Dicarboxylic acids and levoglucosan in aerosols from Indo-Gangetic Plain: Inferences from day night variability during wintertime

This study assesses daytime and nighttime atmospheric abundance and molecular distribution of dicarboxylic acids (DCA: C-2-C-10) and biomass burning tracers (levoglucosan and biomass burning derived potassium: K-BB(+) ) in PM10 (particulate matter with aerodynamic diameter <= 10 mu m) from an urban location, Kanpur (in central Indo-Gangetic Plain: IGP) during wintertime (December 2015-February 2016). In this study, PM10 varied from 130 to 242 and 175-388 mu g m(-3) during daytime and nighttime, respectively. The average ratios of OC/EC (day: 12.3; night: 9.3) and WSOC/OC (day: 0.74; night: 0.48) were relatively high during daytime (OC: organic carbon; EC: elemental carbon; WSOC: water-soluble organic carbon). Strong linear correlations (R-2 >= 0.6; p < 0.05) of OC with levoglucosan and K-BB(+) suggest biomass burning emission as predominant source of organic aerosols over the IGP. The measured concentrations of total DCA (Sigma C-2-C-10 ) showed pronounced diurnal variability with a higher concentration during nighttime (2510 +/- 1025 ng m(-3) ) as compared to that in daytime (1499 +/- 562 ng m(-3) ). Concentrations of oxalic acid (C-2 ), succinic acid (C-4 ) and malonic acid (C-3 ) were predominantly high as compared to other congeners of DCA (C-2-C-10 ) over central IGP. Relatively higher mass fraction (73.4%) of C-2 in total DCA during nighttime than that in daytime (61.5%) indicates role of secondary organic aerosols (SOAs) formation involving aqueous-phase chemistry.

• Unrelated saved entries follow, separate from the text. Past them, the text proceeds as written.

-- ==== Sys2Proof/Machine/Ports.lean ====
section
/-! DEFINITION. The port part of family 0x0C (17 R436) and the events of the ports. -/
namespace Sys2Proof.Machine

/-- PHY types a port allows, and FEC a PHY allows (17 R421). -/
def phyOk (n phy : Nat) : Bool := if n < 96 then decide (phy ≤ 3) else phy == 3 || phy == 4
def fecOk (phy fec : Nat) : Bool := if phy ≤ 2 then fec == 0 else if phy = 3 then decide (fec ≤ 1) else decide (fec ≤ 2)

/-- Does the quad of a port forbid a line rate: another enabled port runs another one, or the pair link or Stratus holds
the quad (17 R421, R424; log entry 36)? -/
def State.lineRateClash (s : State) (n phy : Nat) (enable : Bool) : Bool :=
  let others := (quadPorts n).filter (· != n)
  (enable && others.any (fun q => (s.port q).enable && lineRate (s.port q).phy != lineRate phy)) ||
    (others.any (fun q => s.portRole q != 0) && lineRate phy != 4)

/-- SET_PORT (0x0C20). -/
def cardSetPort : Card where
  opcode := 0x0C20
  level := .m
  len := .exact 5
  most _ _ := 1
  reserved p := orElseOpt (reservedBits p [(6, 0xFC), (7, 0xF0)]) (firstNonzero p [(0x10, 4)])
  params _ c :=
    let p := c.params
    let tx := bit (byteAt p 6) 1
    firstBad [(0, decide (byteAt p 0 ≤ 127)), (1, decide (byteAt p 1 ≤ 1)), (2, phyOk (byteAt p 0) (byteAt p 2)),
      (3, fecOk (byteAt p 2) (byteAt p 3)), (4, u16 p 4 == 0 || (decide (1518 ≤ u16 p 4) && decide (u16 p 4 ≤ 9018))),
      (8, tx || u32 p 8 == 0), (0xC, if tx then decide (u32 p 0xC > u32 p 8) else u32 p 0xC == 0)]
  run s c :=
    let p := c.params
    let n := byteAt p 0
    let phy := byteAt p 2
    let on := byteAt p 1 == 1
    let old := s.port n
    if !s.isSwitchPort n then .wrong 1
    else if s.lineRateClash n phy on then .wrong 4
    else
      match (if rate10 phy = rate10 old.phy then none else s.expressFailOn n (s.swp n).lastGate phy) with
      | some (code, pub) => .err stNoResource code (le 2 pub ++ zeros 2)
      | none =>
        let retrain := !on || !old.enable || phy != old.phy || byteAt p 3 != old.fec
        let s := if retrain then s.leaveUp n (if on then .down else .disabled) false false else s
        let a := byteAt p 6
        let b := byteAt p 7
        let again := old.preempt != bit b 0 || old.verifyOff != bit b 1
        let s := s.modPort n (fun q => { q with
          enable := on, phy := phy, fec := byteAt p 3, maxFrame := if u16 p 4 = 0 then 1522 else u16 p 4,
          pauseRx := bit a 0, pauseTx := bit a 1, preempt := bit b 0, verifyOff := bit b 1, addFrag := bitsOf b 2 2,
          xoff := u32 p 8, xon := u32 p 0xC,
          rxForce := if phy = 0 && !retrain then q.rxForce && bit a 0 else bit a 0,
          txForce := if phy = 0 && !retrain then q.txForce && bit a 1 else bit a 1 })
        .ok (if s.portUp n && again then s.startVerify n else s) []

def execSetPort (dt : Nat) (c : Cmd) (s : State) : Host.Outcome State Fault Refusal := runCard cardSetPort dt c s

def PreemptSt.code : PreemptSt → Nat
  | .off => 0
  | .verifying => 1
  | .active => 2
  | .failed => 3

def portReserved (p : Bytes) : Option Nat := firstNonzero p [(1, 3)]
def portRange (c : Cmd) : Option Nat := firstBad [(0, decide (byteAt c.params 0 ≤ 127))]

/-- GET_PORT_STATUS (0x0C21). -/
def cardGetPortStatus : Card where
  opcode := 0x0C21
  level := .r
  changes := false
  len := .exact 1
  most _ _ := 4
  reserved := portReserved
  params _ := portRange
  run s c :=
    let n := byteAt c.params 0
    let p := s.port n
    let held := match p.pauseTo with
      | some t => decide (s.now < t)
      | none => false
    .ok s (le 1 p.st.code ++ le 1 p.phy ++ le 1 p.fec ++ le 1 (bitsNat [p.rxForce, p.txForce, p.mismatch, p.remote, held]) ++
      le 1 p.verify.code ++ le 1 (s.portRole n) ++ le 2 p.threshold ++ le 2 p.maxFrame ++ zeros 2)

def execGetPortStatus (dt : Nat) (c : Cmd) (s : State) : Host.Outcome State Fault Refusal := runCard cardGetPortStatus dt c s

/-- GET_PORT_COUNTERS (0x0C22). -/
def cardGetPortCounters : Card where
  opcode := 0x0C22
  level := .r
  changes := false
  len := .exact 1
  most _ _ := 29
  reserved p := orElseOpt (reservedBits p [(1, 0xFE)]) (firstNonzero p [(2, 2)])
  params _ := portRange
  run s c :=
    let n := byteAt c.params 0
    let s := s.settleTx n
    let p := s.port n
    let d := le 8 p.rxOctets ++ le 8 p.txOctets ++ p.counters.flatMap (le 4)
    .ok (if bit (byteAt c.params 1) 0 then
      s.setPort n { p with rxOctets := 0, txOctets := 0, counters := List.replicate 24 0 } else s) d

def execGetPortCounters (dt : Nat) (c : Cmd) (s : State) : Host.Outcome State Fault Refusal :=
  runCard cardGetPortCounters dt c s

/-- I2C_TRANSFER (0x0C23): a transfer joins its master's queue (17 R435). -/
def cardI2cTransfer : Card where
  opcode := 0x0C23
  level := .m
  changes := false
  len := .form 3 19 (fun p => 3 + ceilDiv (byteAt p 8) 4)
  most _ _ := 34
  reserved p := firstNonzero p [(0xA, 2), (0xC + byteAt p 8, (4 - byteAt p 8 % 4) % 4)]
  params _ c :=
    let p := c.params
    firstBad [(0, decide (byteAt p 0 ≤ 3)), (1, decide (byteAt p 1 ≤ 1)), (2, decide (byteAt p 2 ≤ 2)),
      (3, decide (8 ≤ byteAt p 3) && decide (byteAt p 3 ≤ 0x77)), (4, decide (byteAt p 2 ≥ 1) || u16 p 4 == 0),
      (6, byteAt p 2 == 2 || u16 p 6 == 0), (8, decide (byteAt p 8 ≤ 64) && (byteAt p 8 != 0 || byteAt p 9 != 0)),
      (9, decide (byteAt p 9 ≤ 128))]
  run s c :=
    let m := byteAt c.params 0
    let q := s.i2c.getD m {}
    .accepted { s with i2c := s.i2c.put m { q with queue := q.queue ++ [(c.chan, c.seq)] } } (.i2c m) false none

def execI2cTransfer (dt : Nat) (c : Cmd) (s : State) : Host.Outcome State Fault Refusal := runCard cardI2cTransfer dt c s

/-! ### Events -/

/-- What a transfer drives on its bus: multiplexer bytes, then address and data (17 R435). -/
def i2cBytes (p : Bytes) : Bytes :=
  (if byteAt p 2 ≥ 1 then slice p 4 2 else []) ++ (if byteAt p 2 ≥ 2 then slice p 6 2 else []) ++ slice p 3 1 ++
    slice p 0xC (byteAt p 8)

/-- I2C_TRANSFER_COMPLETE (17 R435): the transfer at the head of a master ends with a RESULT code and the bytes read. -/
def execI2cTransferComplete (dt master result : Nat) (data : Bytes) (s : State) : Host.Outcome State Fault Refusal :=
  let s := s.advance dt
  let q := s.i2c.getD master {}
  match q.queue with
  | [] => .next s
  | (chan, seq) :: rest =>
    let s := { s with i2c := s.i2c.put master { q with queue := rest } }
    match s.cmd.accepted.find? (fun a => a.cmd.chan == chan && a.cmd.seq == seq) with
    | none => .next s
    | some a =>
      let d := data.take (byteAt a.cmd.params 9)
      .next ((s.emit (.i2c master (i2cBytes a.cmd.params))).setResult chan seq
        (stOk, 0, le 1 result ++ le 1 d.length ++ zeros 2 ++ padWord d))

/-- PAUSE_RECEIVED (17 R428, R429). -/
def execPauseReceived (dt port quanta : Nat) (s : State) : Host.Outcome State Fault Refusal :=
  let s := s.advance dt
  if port ≥ 128 ∨ !s.portUp port then .next s
  else
    let s := s.portCount port 9
    let p := s.port port
    .next (if !p.rxForce then s
      else s.setPort port { p with
        pauseTo := if quanta = 0 then none else some (s.now + ceilDiv (qNs * quanta * 5120) (rate10 p.phy)) })

/-- PAUSE_EXPIRY (17 R429). -/
def execPauseExpiry (dt port : Nat) (s : State) : Host.Outcome State Fault Refusal :=
  let s := s.advance dt
  .next (match (s.port port).pauseTo with
    | some t => if s.now ≥ t then s.modPort port (fun p => { p with pauseTo := none }) else s
    | none => s)

/-- PAUSE_REPEAT (17 R430): while the pool stays below XON_CELLS. -/
def execPauseRepeat (dt port : Nat) (s : State) : Host.Outcome State Fault Refusal :=
  let s := (s.advance dt).checkPause
  .next (if (s.port port).pausing && s.portUp port then
    (s.portCount port 17).emit (.frame port s.now
      (padFrame (be 6 0x0180C2000001 ++ be 6 Config.sourceMac.toNat ++ be 2 0x8808 ++ be 2 1 ++ be 2 0xFFFF)) true)
    else s)

/-- PREEMPT_VERIFY (17 R433): a verify packet is answered; the answer to the port's own verification makes preemption
ACTIVE. -/
def execPreemptVerify (dt port : Nat) (response : Bool) (s : State) : Host.Outcome State Fault Refusal :=
  let s := s.advance dt
  let p := s.port port
  if port ≥ 128 ∨ !s.portUp port ∨ !p.preempt then .next s
  else if !response then .next (s.emit (.mpacket port 0x19))
  else if p.verify = .verifying then .next (s.setPort port { p with verify := .active })
  else .next s

/-- PREEMPT_VERIFY_TIMEOUT (17 R433): 10 ms without an answer, up to 3 attempts. -/
def execPreemptVerifyTimeout (dt port : Nat) (s : State) : Host.Outcome State Fault Refusal :=
  let s := s.advance dt
  let p := s.port port
  if p.verify != .verifying || !s.portUp port || !s.tb3Passed p.verifyAt 10000 then .next s
  else if p.attempts ≥ 3 then .next (s.setPort port { p with verify := .failed })
  else .next ((s.setPort port { p with attempts := p.attempts + 1, verifyAt := s.tb3 }).emit (.mpacket port 0x07))

/-- Pause in force after Clause 37 (IEEE 802.3 Table 28B-3): the partner's PAUSE and ASM_DIR abilities in bits 0 and 1,
the port's own settings (17 R422; log entry 34). -/
def resolvePause (rx tx : Bool) (partner : Nat) : Bool × Bool :=
  let p := rx
  let a := rx != tx
  if p && bit partner 0 then (rx, tx)
  else if !p && a && bit partner 0 && bit partner 1 then (false, true)
  else if p && a && !bit partner 0 && bit partner 1 then (true, false)
  else (false, false)

/-- PORT_LINK_UP (17 R422, R425): lock held for 10 ms; `pause` is what Clause 37 learned of the partner, `speedOk` whether
an SGMII PHY reports 1 Gb/s. Without a system reference the links are held down (15 R382). -/
def execPortLinkUp (dt port pause : Nat) (speedOk : Bool) (s : State) : Host.Outcome State Fault Refusal :=
  let s := s.advance dt
  let p := s.port port
  if port ≥ 128 ∨ p.st ≠ .down ∨ s.clocks.refSt = .unreferenced ∨ !s.clocks.quadLock.getD (port / 4) true then .next s
  else if p.phy = 1 ∧ !speedOk then .next (s.setPort port { p with mismatch := true })
  else
    let f := if p.phy = 0 then resolvePause p.pauseRx p.pauseTx pause else (p.pauseRx, p.pauseTx)
    let s := s.setPort port { p with st := .up, mismatch := false, remote := false, rxForce := f.1, txForce := f.2 }
    .next ((s.postC 0x0C01 4 (le 2 port ++ le 1 1 ++ le 1 2)).startVerify port)

/-- PORT_LINK_DOWN (17 R425, R426): `receiving` a frame then, `remote` a received fault. -/
def execPortLinkDown (dt port : Nat) (receiving remote : Bool) (s : State) : Host.Outcome State Fault Refusal :=
  let s := s.advance dt
  if port ≥ 128 ∨ !s.portUp port then .next s
  else
    let s := (s.leaveUp port .down false receiving).portCount port 22
    .next (((s.modPort port (fun p => { p with remote := remote })).postC 0x0C01 4 (le 2 port ++ le 1 2 ++ le 1 1)).raiseInt 142)

end Sys2Proof.Machine
end

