-- ==== Sys2Proof/Machine/SerialOps.lean ====
section
/-! DEFINITION. UARTs and binary lines (22): the receiver, the unstuffing of UART0 (02 R38), inputs as signals and interrupt
lines, the balls of the outputs. -/
namespace Sys2Proof.Machine

/-! ### UARTs -/

def State.uart (s : State) (n : Nat) : Uart := s.serial.uarts.getD n {}
def State.modUart (s : State) (n : Nat) (f : Uart → Uart) : State := { s with serial.uarts := modAt s.serial.uarts n f }

/-- Counters of GET_UART_STATUS: 0 NOISE, 1 FRAMING, 2 PARITY, 3 BREAKS, 4 RX_OVERFLOW, 5 CHARACTERS. -/
def State.uartCount (s : State) (n i k : Nat) : State :=
  s.modUart n (fun u => { u with counters := modAt u.counters i (fun c => satAdd 32 c k) })

/-- A channel takes packets: enabled, and the boot has opened it (R40, 23 R517, R521). In RECOVERY only UART0 and the VI00 ring are
served. -/
def State.channelOpen (s : State) (chan : Nat) : Bool :=
  (s.chan chan).enabled && s.power.supply != .off &&
    (s.boot.phase == .ready || (s.boot.phase == .recovery && (chan == 0 || chan == 64)))

def State.framingError (s : State) : State :=
  let ch := s.chan 64
  s.setChan 64 { ch with framing := inc32 ch.framing }

/-- A character on the command channel of UART0 (R38). The flag that ends a discarded frame opens the next. -/
def State.unstuff (s : State) (ch : Byte) : State :=
  let f := s.serial.frame
  let put (s : State) (f : Unstuff) : State := { s with serial.frame := f }
  if ch = 0x7E#8 then
    let t := put s { open_ := true }
    if !f.open_ then t
    else if f.esc then t.framingError
    else if f.bytes = [] then t
    else if f.bytes.length < 20 then t.framingError
    else if t.channelOpen 64 then t.arrive 64 {} f.bytes
    else t
  else if !f.open_ then s
  else if f.esc then put s { f with bytes := f.bytes ++ [ch ^^^ 0x20#8], esc := false }
  else if ch = 0x7D#8 then put s { f with esc := true }
  else put s { f with bytes := f.bytes ++ [ch] }

/-- Data bits, parity (0 none, 1 even, 2 odd) and stop bits of FORMAT. -/
def fmtData (f : Nat) : Nat := if bit f 0 then 7 else 8
def fmtParity (f : Nat) : Nat := bitsOf f 1 2
def fmtStop (f : Nat) : Nat := if bit f 3 then 2 else 1

/-- The majority of samples 7, 8 and 9 of a bit, given as three bits of a number (R503). -/
def majority (x : Nat) : Bool := decide (boolNat (bit x 0) + boolNat (bit x 1) + boolNat (bit x 2) ≥ 2)
def unanimous (x : Nat) : Bool := x % 8 == 0 || x % 8 == 7

/-- A byte received (R506): a full buffer drops it, recorded at most once per second. -/
def State.uartTake (s : State) (n : Nat) (v : Byte) : State :=
  let u := s.uart n
  if u.rx.length < 4096 then s.modUart n (fun u => { u with rx := u.rx ++ [v] })
  else
    let s := s.uartCount n 4 1
    let lost := u.lost + 1
    if (u.lostAt.map (fun t => s.tb3Passed t 1000000)).getD true then
      (s.modUart n (fun u => { u with lost := 0, lostAt := some s.tb3 })).post 0x1104 (le 1 n ++ le 4 lost)
    else s.modUart n (fun u => { u with lost := lost })

/-- A character as the receiver judges it (R503, R505), `smp` the samples of its bits from the start bit on. -/
def State.uartChar (s : State) (n : Nat) (smp : List Nat) : State :=
  let u := s.uart n
  let x (i : Nat) : Nat := smp.getD i 7
  if !u.enable then s
  else if majority (x 0) then s.uartCount n 0 1
  else
    let d := fmtData u.format
    let par := fmtParity u.format
    let k := 1 + d + boolNat (par != 0) + fmtStop u.format
    let s := s.uartCount n 0 ((List.range k).countP (fun i => !unanimous (x i)))
    let data := (List.range d).map (fun i => majority (x (1 + i)))
    let odd := (data ++ [majority (x (1 + d))]).count true % 2 == 1
    let parBad := par != 0 && odd != (par == 2)
    let stopBad := !majority (x (k - 1))
    let s := if stopBad then s.uartCount n 1 1 else s
    let s := if parBad then s.uartCount n 2 1 else s
    if stopBad || parBad then s
    else
      let s := s.uartCount n 5 1
      let v := BitVec.ofNat 8 (bitsNat data)
      if n = 0 then s.unstuff v else s.uartTake n v

/-- A break (R505, R38). -/
def State.uartBreak (s : State) (n : Nat) : State :=
  if !(s.uart n).enable then s
  else
    let s := s.uartCount n 3 1
    let f := s.serial.frame
    if n = 0 && f.open_ && (f.esc || f.bytes != []) then { s with serial.frame := {} }.framingError else s

/-- The settings of a SET_UART take effect (R507). -/
def Uart.apply (u : Uart) : Uart :=
  match u.next with
  | none => u
  | some (on, rate, fmt, owner) =>
    { u with enable := on, rate := rate, format := fmt, owner := owner, next := none, tx := if on then u.tx else [] }

/-- An idle transmitter takes the next byte. -/
def Uart.feed (u : Uart) : Uart :=
  if u.sending.isSome || !u.enable then u
  else
    match u.tx with
    | [] => u
    | b :: t => { u with sending := some b.toNat, tx := t }

/-- A character has left (R507). -/
def State.uartSent (s : State) (n : Nat) : State :=
  let s := match (s.uart n).sending with
    | some v => s.emit (.uart n v)
    | none => s
  s.modUart n (fun u => { u with sending := none }.apply.feed)

/-! ### Binary inputs -/

/-- An input drives its signal from the instant at which images see it (R509), and its interrupt line. -/
def State.driveBin (s : State) (n : Nat) : State :=
  match s.serial.ins.get n with
  | none => s
  | some x =>
    let s := s.setLine (800 + n) x.value
    if x.st = .disabled then s
    else s.setSignal x.signal (s.now + 2000 * qNs) (boolNat x.value) (if x.st = .normal then sbValid else 0)

def State.setBin (s : State) (n : Nat) (x : BinIn) : State := { s with serial.ins := s.serial.ins.put n x }.driveBin n

/-- RAW has stood at `raw` for `held` µs of samples (R508). -/
def State.binAccept (s : State) (n : Nat) (level : Bool) (held : Nat) : State :=
  match s.serial.ins.get n with
  | none => s
  | some x =>
    let raw := level != x.invert
    let take (x : BinIn) : BinIn := { x with value := raw, oneAt := s.tb3 }
    if x.st = .disabled then s
    else if x.first then if held ≥ x.debounce then s.setBin n { take x with first := false } else s
    else if raw = x.value || held < x.debounce + 1 then s
    else
      let recent := x.changes.filter (fun t => decide (tDiff s.tb3 t ≤ (x.windowMs * 1000000 * 2 ^ 40 : Nat)))
      match x.st with
      | .disabled => s
      | .normal =>
        if recent.length ≥ x.count then
          (s.setBin n { x with st := .chatter, changes := recent }).post 0x1101 (le 1 n ++ le 1 (boolNat x.value))
        else s.setBin n { take x with changes := recent ++ [s.tb3] }
      | .chatter => s
      | .stuck => (s.setBin n { take x with st := .normal, changes := recent ++ [s.tb3] }).post 0x1103 (le 1 n ++ le 1 0)

/-- RAW has not changed for `held` µs (R508, CHATTER to NORMAL). -/
def State.binRelease (s : State) (n : Nat) (level : Bool) (held : Nat) : State :=
  match s.serial.ins.get n with
  | none => s
  | some x =>
    let raw := level != x.invert
    if x.st = .chatter ∧ held ≥ x.release * 1000 then
      let at_ := if raw = x.value then x.oneAt else s.tb3
      (s.setBin n { x with st := .normal, value := raw, oneAt := at_, changes := [] }).post 0x1102
        (le 1 n ++ le 1 (boolNat raw))
    else s

/-- VALUE has been 1 for STUCK_MS (R508). -/
def State.binStuck (s : State) (n : Nat) : State :=
  match s.serial.ins.get n with
  | none => s
  | some x =>
    if x.st = .normal ∧ x.stuckMs > 0 ∧ x.value ∧ s.tb3Passed x.oneAt (x.stuckMs * 1000) then
      (s.setBin n { x with st := .stuck }).post 0x1103 (le 1 n ++ le 1 1)
    else s

/-! ### Binary outputs -/

/-- The ball of an output (R510, R511): its level, or none at high impedance; and whether it is held at SAFE_LEVEL or not
driven. -/
def State.binBall (s : State) (n : Nat) : Option Bool × Bool :=
  let o := s.serial.outs.getD n {}
  if !o.enable then (none, true)
  else
    let (v, st) := s.sigRecord o.signal s.now
    if !s.pair.pubEnable || s.anvil.hub == .fatal || (o.onInvalid && !bit st 0) then (some o.safe, true)
    else (some (v != 0), false)

end Sys2Proof.Machine
end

Strong linear correlations of C-2 with C-3 and C-4 plausibly suggest that C-2 can have predominant formation pathways via decomposition of higher congeners of DCA. Overall, strong linear correlations of C-2 with levoglucosan and sulphate suggest that biomass burning emission and secondary transformations are predominant sources of DCA over IGP during wintertime. (C) 2017 Elsevier B.V. All rights reserved.